# [EXERCISE AIM]
Gather all lines with "Instr" from the records.
↓↓↓
theorem witness_AcceptedImagesAreSound_set :
    checkSet line (readSet setMemory 0x2000) = none ∧ setPlaced setMemory 0x2000 = true := by decide

theorem witness_SetsAreAcceptedAndTaken_next :
    let s : State :=
      { running with sst := { running.sst with next := some { held := { held with serial := 4 }, effective := 1500000 } } }
    s.sst.current = some held ∧ s.sst.next.map NextSet.effective = some 1500000 ∧ s.sst.waitingSet = none ∧
      running.sst.next = none ∧ State.reset.sst.current = none := by
  exact ⟨rfl, rfl, rfl, rfl, rfl⟩

/-- The set section: without settings, while Next is held, and acted on, its image accepted and refused. -/
theorem witness_SetsAreAcceptedAndTaken_passed :
    State.reset.sst.settings = none ∧ loaded.sst.settings = some line ∧ (pendingNext 0).sst.next.isSome = true ∧
      loaded.sst.next = none ∧ setPlaced setMemory 0x2000 = true ∧ checkSet line (readSet setMemory 0x2000) = none ∧
      setPlaced setMemory 0x10000000 = false ∧ loaded.xch.notice.roomFor 1 = true := by
  exact ⟨rfl, rfl, rfl, rfl, by decide, by decide, by decide, by decide⟩

/-- An acceptance: with no Current set, halted with and without a run requested; with one, halted and in a run, given at
the closed position and beyond it. -/
theorem witness_SetsAreAcceptedAndTaken_accepted :
    placed.sst.current = none ∧ placed.sst.requested = false ∧
      { placed.sst with requested := true }.requested = true ∧ placed.sst.settings.isSome = true ∧
      loaded.sst.current.isSome = true ∧ loaded.sst.run = .halted ∧ running.sst.run ≠ .halted ∧
      running.cov.boundary = none ∧ ((1060180 : Nat) : Pos) ≤ closedPosition running ∧
      closedPosition running < ((1060181 : Nat) : Pos) := by decide

/-! ### The exchange memory and the invariants -/

/-- A Request Block whose flaw read count is the given one. -/
def reading (n : Nat) : State := { placed with mem := { generation := 0, cells := listed 0x4 (le 4 n) } }

theorem witness_JournalsTakeAndWrite_read :
    requestReadCount (reading 0).mem .flaw = ((reading 0).xch.journal .flaw).lastRead ∧
      requestReadCount (reading 1).mem .flaw ≠ ((reading 1).xch.journal .flaw).lastRead ∧
      (((reading 1).xch.journal .flaw).writeCount - 1).toNat > 16 ∧
      ((reading 4294967280).xch.journal .flaw).place = some line.flawPlace ∧
      (((reading 4294967280).xch.journal .flaw).writeCount - 4294967280).toNat ≤ line.flawPlace.capacity ∧
      (State.reset.xch.journal .flaw).place = none := by decide

theorem witness_JournalsTakeAndWrite_records :
    placed.mem.wf = true ∧ (placed.xch.journal .flaw).place = some line.flawPlace ∧ 0 < line.flawPlace.capacity ∧
      Config.fixedEnd ≤ line.flawPlace.base ∧
      line.flawPlace.base + line.flawPlace.capacity * JournalId.flaw.recordSize ≤ Config.windowSize ∧
      (List.replicate 64 (0 : Byte)).length = JournalId.flaw.recordSize ∧
      ((placed.xch.journal .flaw).writeCount + 1 - (placed.xch.journal .flaw).readCopy).toNat < line.flawPlace.level ∧
      line.flawPlace.level ≤ ((15 : BitVec 32) + 1 - 0).toNat ∧ lined.xch.notice.roomFor 1 = false := by decide

theorem witness_OnlyItsOwnBytes :
    goesOn .forwardStep lined ∧ Instr.forwardStep ≠ .powerOn ∧ ¬ lined.owns 0x2000 ∧
      ∀ w ∈ Instr.forwardStep.written, w.1 ≠ 0x2000 := by
  refine ⟨⟨_, rfl⟩, by decide, ?_, by decide⟩
  rintro (h | ⟨id, p, h, _⟩)
  · revert h; decide
  · cases id <;> simp [lined, State.reset, Exchange.reset, Exchange.journal, Journal.reset] at h

theorem runningFollows : PlannerFollows running := by
  refine ⟨by decide, by decide, ⟨by decide, ?_⟩, ?_, ?_, ⟨by decide, by decide, by decide, by decide⟩⟩
  · intro f hf c hc
    simp only [running, Option.some.injEq] at hf
    simp only [running, List.mem_singleton] at hc
    subst hf hc
    decide
  · intro p hp
    exact absurd (show running.cpl.step = none from rfl) (by rw [hp]; simp)
  · intro l hl
    have : l = line := (Option.some.inj hl).symm
    subst this
    decide

/-- MemoryAndJournalsStaySound, BlocksStaySound and PlannerFollowsTheRun: a run in progress has every invariant. -/
theorem witness_Invariants :
    running.mem.wf = true ∧ (∀ id, (running.xch.journal id).bounded) ∧ running.fas.Sound ∧ running.cov.Sound ∧
      running.out.Sound ∧ running.cpl.serial ≠ 0 ∧ running.sst.serial ≠ 0 ∧ PlannerFollows running ∧
      ∃ t, StepsTo running t := by
  refine ⟨rfl, fun id => ?_, ⟨by decide, by decide⟩, ⟨by decide, by decide, List.Pairwise.nil, by decide⟩,
    ⟨by decide, by decide, by decide⟩, by decide, by decide, runningFollows, _, rfl⟩
  cases id <;>
    · intro p h
      simp only [running, loaded, placed, lined, Exchange.journal, line, place, Option.some.injEq] at h
      subst h
      decide

end Sys2Proof.Tests
end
↑↑↑
# [TASK RESPONSE]
    goesOn .forwardStep lined ∧ Instr.forwardStep ≠ .powerOn ∧ ¬ lined.owns 0x2000 ∧
      ∀ w ∈ Instr.forwardStep.written, w.1 ≠ 0x2000 := by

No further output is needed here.